theorem forget_sendHalt (ks : List Nat) (h3 : 3 ∈ ks) (h14 : 14 ∈ ks) (h16 : 16 ∈ ks) (h20 : 20 ∈ ks)
    (s : State) (step : Nat) (reason : Nat) (named : Option Nat) (skip : Option Nat) :
    forget ks (sendHalt s step reason named skip) = forget ks s := by
  unfold sendHalt
  repeat' (first
    | with_reducible rfl
    | simp only [forget_ite, ite_self, true_or, or_true, and_self, forget_sendTo, h3, h14, h16, h20]
    | split
    | (refine (forget_foldl ks _ ?_ _ _).trans ?_; intros))

theorem forget_replicaMismatch (ks : List Nat) (h3 : 3 ∈ ks) (h5 : 5 ∈ ks) (h14 : 14 ∈ ks) (h16 : 16 ∈ ks) (h20 : 20 ∈ ks)
    (s : State) (treeId : Nat) (clean : Nat) (n : Nat) :
    forget ks (replicaMismatch s treeId clean n) = forget ks s := by
  unfold replicaMismatch
  repeat' (first
    | with_reducible rfl
    | simp only [forget_ite, ite_self, true_or, or_true, and_self, forget_memberLost, forget_postEvent,
      forget_sendHalt, forget_setSteps, h3, h5, h14, h16, h20]
    | split)

theorem forget_scrubOne (ks : List Nat) (h3 : 3 ∈ ks) (h5 : 5 ∈ ks) (h13 : 13 ∈ ks) (h14 : 14 ∈ ks) (h16 : 16 ∈ ks) (h19 : 19 ∈ ks) (h20 : 20 ∈ ks)
    (s : State) (n : Nat) (r : Replica) :
    forget ks (scrubOne s n r) = forget ks s := by
  unfold scrubOne
  repeat' (first
    | with_reducible rfl
    | simp only [forget_ite, ite_self, true_or, or_true, and_self, forget_replicaMismatch, forget_setReplica,
      forget_setTelemetry, h3, h5, h13, h14, h16, h19, h20]
    | split)

theorem forget_scrubAt (ks : List Nat) (h3 : 3 ∈ ks) (h5 : 5 ∈ ks) (h13 : 13 ∈ ks) (h14 : 14 ∈ ks) (h16 : 16 ∈ ks) (h19 : 19 ∈ ks) (h20 : 20 ∈ ks)
    (s : State) (n : Nat) :
    forget ks (scrubAt s n) = forget ks s := by
  unfold scrubAt
  repeat' (first
    | with_reducible rfl
    | simp only [forget_ite, ite_self, true_or, or_true, and_self, forget_scrubOne, h3, h5, h13, h14, h16, h19, h20]
    | split
    | (refine (forget_foldl ks _ ?_ _ _).trans ?_; intros))

theorem forget_fetchSlice (ks : List Nat) (h3 : 3 ∈ ks) (h14 : 14 ∈ ks) (h16 : 16 ∈ ks) (h20 : 20 ∈ ks)
    (s : State) (owner : Nat) (flow : Word32) (elems : Nat) :
    forget ks (fetchSlice s owner flow elems) = forget ks s := by
  unfold fetchSlice
  repeat' (first
    | with_reducible rfl
    | simp only [forget_ite, ite_self, true_or, or_true, and_self, forget_sendTo, h3, h14, h16, h20]
    | split)

theorem forget_actDigest (ks : List Nat) (h3 : 3 ∈ ks) (h13 : 13 ∈ ks) (h14 : 14 ∈ ks) (h16 : 16 ∈ ks) (h20 : 20 ∈ ks)
    (s : State) (r : Replica) (n : Nat) (digest : Word) :
    forget ks (actDigest s r n digest) = forget ks s := by
  unfold actDigest
  repeat' (first
    | with_reducible rfl
    | simp only [forget_ite, ite_self, true_or, or_true, and_self, forget_fetchSlice, forget_setReplica, h3, h13,
      h14, h16, h20]
    | split)

theorem forget_dueDigests (ks : List Nat) (h3 : 3 ∈ ks) (h13 : 13 ∈ ks) (h14 : 14 ∈ ks) (h16 : 16 ∈ ks) (h20 : 20 ∈ ks)
    (s : State) :
    forget ks (dueDigests s) = forget ks s := by
  unfold dueDigests
  repeat' (first
    | with_reducible rfl
    | simp only [forget_ite, ite_self, true_or, or_true, and_self, forget_actDigest, h3, h13, h14, h16, h20]
    | split
    | (refine (forget_foldl ks _ ?_ _ _).trans ?_; intros))

theorem forget_takeDigest (ks : List Nat) (h3 : 3 ∈ ks) (h5 : 5 ∈ ks) (h13 : 13 ∈ ks) (h14 : 14 ∈ ks) (h16 : 16 ∈ ks) (h20 : 20 ∈ ks)
    (s : State) (rx : Rx) (f : DigestF) :
    forget ks (takeDigest s rx f) = forget ks s := by
  unfold takeDigest
  repeat' (first
    | with_reducible rfl
    | simp only [forget_ite, ite_self, true_or, or_true, and_self, forget_dueDigests, forget_fetchSlice,
      forget_replicaMismatch, forget_sendTo, forget_setLinks, forget_setReplica, h3, h5, h13, h14, h16,
      h20]
    | split)

theorem forget_trySlice (ks : List Nat) (h3 : 3 ∈ ks) (h10 : 10 ∈ ks) (h13 : 13 ∈ ks) (h14 : 14 ∈ ks) (h16 : 16 ∈ ks) (h19 : 19 ∈ ks) (h20 : 20 ∈ ks)
    (s : State) (r : Replica) :
    forget ks (trySlice s r) = forget ks s := by
  unfold trySlice
  repeat' (first
    | with_reducible rfl
    | simp only [forget_ite, ite_self, true_or, or_true, and_self, forget_fetchSlice, forget_memberLost,
      forget_sendTo, forget_setReplica, forget_setTelemetry, forget_setTensor, h3, h10, h13, h14, h16,
      h19, h20]
    | split
    | (refine (forget_foldl ks _ ?_ _ _).trans ?_; intros))

theorem forget_trySlices (ks : List Nat) (h3 : 3 ∈ ks) (h10 : 10 ∈ ks) (h13 : 13 ∈ ks) (h14 : 14 ∈ ks) (h16 : 16 ∈ ks) (h19 : 19 ∈ ks) (h20 : 20 ∈ ks)
    (s : State) :
    forget ks (trySlices s) = forget ks s := by
  unfold trySlices
  repeat' (first
    | with_reducible rfl
    | simp only [forget_ite, ite_self, true_or, or_true, and_self, forget_trySlice, h3, h10, h13, h14, h16, h19, h20]
    | split
    | (refine (forget_foldl ks _ ?_ _ _).trans ?_; intros))

theorem forget_takeSlice (ks : List Nat) (h3 : 3 ∈ ks) (h10 : 10 ∈ ks) (h13 : 13 ∈ ks) (h14 : 14 ∈ ks) (h16 : 16 ∈ ks) (h19 : 19 ∈ ks) (h20 : 20 ∈ ks)
    (s : State) (f : SliceDataF) :
    forget ks (takeSlice s f) = forget ks s := by
  unfold takeSlice
  repeat' (first
    | with_reducible rfl
    | simp only [forget_ite, ite_self, true_or, or_true, and_self, forget_setReplica, forget_trySlice, h3, h10, h13,
      h14, h16, h19, h20]
    | split
    | (refine (forget_foldl ks _ ?_ _ _).trans ?_; intros))

theorem forget_sliceGranted (ks : List Nat) (h3 : 3 ∈ ks) (h14 : 14 ∈ ks) (h16 : 16 ∈ ks) (h20 : 20 ∈ ks)
    (s : State) (source : Nat) (g : GrantF) :
    forget ks (sliceGranted s source g) = forget ks s := by
  unfold sliceGranted
  repeat' (first
    | with_reducible rfl
    | simp only [forget_ite, ite_self, true_or, or_true, and_self, forget_sendFlow, h3, h14, h16, h20]
    | split
    | (refine (forget_foldl ks _ ?_ _ _).trans ?_; intros))

theorem forget_takeGrant (ks : List Nat) (h3 : 3 ∈ ks) (h14 : 14 ∈ ks) (h16 : 16 ∈ ks) (h20 : 20 ∈ ks)
    (s : State) (source : Nat) (g : GrantF) :
    forget ks (takeGrant s source g) = forget ks s := by
  unfold takeGrant
  repeat' (first
    | with_reducible rfl
    | simp only [forget_ite, ite_self, true_or, or_true, and_self, forget_setLinks, forget_sliceGranted, h3, h14,
      h16, h20]
    | split)

theorem forget_execGrant (ks : List Nat) (h3 : 3 ∈ ks) (h5 : 5 ∈ ks) (h6 : 6 ∈ ks) (h12 : 12 ∈ ks) (h14 : 14 ∈ ks) (h15 : 15 ∈ ks) (h16 : 16 ∈ ks) (h17 : 17 ∈ ks) (h19 : 19 ∈ ks) (h20 : 20 ∈ ks)
    (rx : Rx) (grants : List GrantF) (s : State) :
    forget ks (endState s (execGrant rx grants s)) = forget ks s := by
  unfold execGrant
  repeat' (first
    | with_reducible rfl
    | simp only [forget_ite, endState_next, endState_ite, endState_fault, ite_self, true_or, or_true, and_self,
      forget_ownersGo, forget_pump, forget_receive, forget_takeGrant, h3, h5, h6, h12, h14, h15, h16,
      h17, h19, h20]
    | split
    | (refine (forget_foldl ks _ ?_ _ _).trans ?_; intros)
    | (refine (forget_receive ks (by assumption) (by assumption) (by assumption) (by assumption) _ _ _ _ _ _ ?_).trans ?_; intro x))

theorem forget_scatterBlock (ks : List Nat) (h10 : 10 ∈ ks)
    (s : State) (l : List TensorDecl) (bs : List Byte) :
    forget ks (scatterBlock s l bs) = forget ks s := by
  unfold scatterBlock
  repeat' (first
    | with_reducible rfl
    | simp only [forget_ite, ite_self, true_or, or_true, and_self, forget_setTensor, h10]
    | split
    | (refine (forget_foldl ks _ ?_ _ _).trans ?_; intros))

theorem forget_tryDeliver (ks : List Nat) (h5 : 5 ∈ ks) (h10 : 10 ∈ ks)
    (s : State) (n : Nat) :
    forget ks (tryDeliver s n) = forget ks s := by
  unfold tryDeliver
  repeat' (first
    | with_reducible rfl
    | simp only [forget_ite, ite_self, true_or, or_true, and_self, forget_scatterBlock, forget_setStep, h5, h10]
    | split)

theorem forget_tryDeliverEval (ks : List Nat) (h5 : 5 ∈ ks) (h10 : 10 ∈ ks)
    (s : State) (e : EvalReq) :
    forget ks (tryDeliverEval s e) = forget ks s := by
  unfold tryDeliverEval
  repeat' (first
    | with_reducible rfl
    | simp only [forget_ite, ite_self, true_or, or_true, and_self, forget_scatterBlock, forget_setEval, h5, h10]
    | split)

theorem forget_tryLoss (ks : List Nat) (h5 : 5 ∈ ks)
    (s : State) (n : Nat) :
    forget ks (tryLoss s n) = forget ks s := by
  unfold tryLoss
  repeat' (first
    | with_reducible rfl
    | simp only [forget_ite, ite_self, true_or, or_true, and_self, forget_setStep, h5]
    | split)

theorem forget_dropSteps (ks : List Nat) (h5 : 5 ∈ ks)
    (s : State) :
    forget ks (dropSteps s) = forget ks s := by
  unfold dropSteps
  repeat' (first
    | with_reducible rfl
    | simp only [forget_ite, ite_self, true_or, or_true, and_self, forget_setSteps, h5]
    | split)

theorem forget_dropVersion (ks : List Nat) (h3 : 3 ∈ ks) (h6 : 6 ∈ ks)
    (s : State) (v : Version) :
    forget ks (dropVersion s v) = forget ks s := by
  unfold dropVersion
  repeat' (first
    | with_reducible rfl
    | simp only [forget_ite, ite_self, true_or, or_true, and_self, forget_finish, forget_setTables, h3, h6]
    | split
    | (refine (forget_foldl ks _ ?_ _ _).trans ?_; intros))

theorem forget_freeVersions (ks : List Nat) (h3 : 3 ∈ ks) (h6 : 6 ∈ ks)
    (s : State) :
    forget ks (freeVersions s) = forget ks s := by
  unfold freeVersions
  repeat' (first
    | with_reducible rfl
    | simp only [forget_ite, ite_self, true_or, or_true, and_self, forget_dropVersion, h3, h6]
    | split
    | (refine (forget_foldl ks _ ?_ _ _).trans ?_; intros))

theorem forget_advance (ks : List Nat) (h3 : 3 ∈ ks) (h5 : 5 ∈ ks) (h6 : 6 ∈ ks) (h10 : 10 ∈ ks) (h12 : 12 ∈ ks) (h13 : 13 ∈ ks) (h14 : 14 ∈ ks) (h15 : 15 ∈ ks) (h16 : 16 ∈ ks) (h17 : 17 ∈ ks) (h19 : 19 ∈ ks) (h20 : 20 ∈ ks)
    (s : State) :
    forget ks (advance s) = forget ks s := by
  unfold advance
  repeat' (first
    | with_reducible rfl
    | simp only [forget_ite, ite_self, true_or, or_true, and_self, forget_dropSteps, forget_freeVersions,
      forget_ownersGo, forget_treesGo, forget_tryDeliver, forget_tryDeliverEval, forget_tryLoss,
      forget_tryPools, forget_trySlices, h3, h5, h6, h10, h12, h13, h14, h15, h16, h17, h19, h20]
    | split
    | (refine (forget_foldl ks _ ?_ _ _).trans ?_; intros))

theorem forget_freeDrained (ks : List Nat) (h7 : 7 ∈ ks)
    (s : State) :
    forget ks (freeDrained s) = forget ks s := by
  unfold freeDrained
  repeat' (first
    | with_reducible rfl
    | simp only [forget_ite, ite_self, true_or, or_true, and_self, forget_setPrograms, h7]
    | split)

theorem forget_addBalance (ks : List Nat) (h15 : 15 ∈ ks)
    (s : State) (die : Nat) (x : Int) :
    forget ks (addBalance s die x) = forget ks s := by
  unfold addBalance
  repeat' (first
    | with_reducible rfl
    | simp only [forget_ite, ite_self, true_or, or_true, and_self, forget_setPower, h15]
    | split)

--

Task brief: The word to find is "reason". Copy every line of the records that holds it.

Solution for this exercise:
    (s : State) (step : Nat) (reason : Nat) (named : Option Nat) (skip : Option Nat) :
    forget ks (sendHalt s step reason named skip) = forget ks s := by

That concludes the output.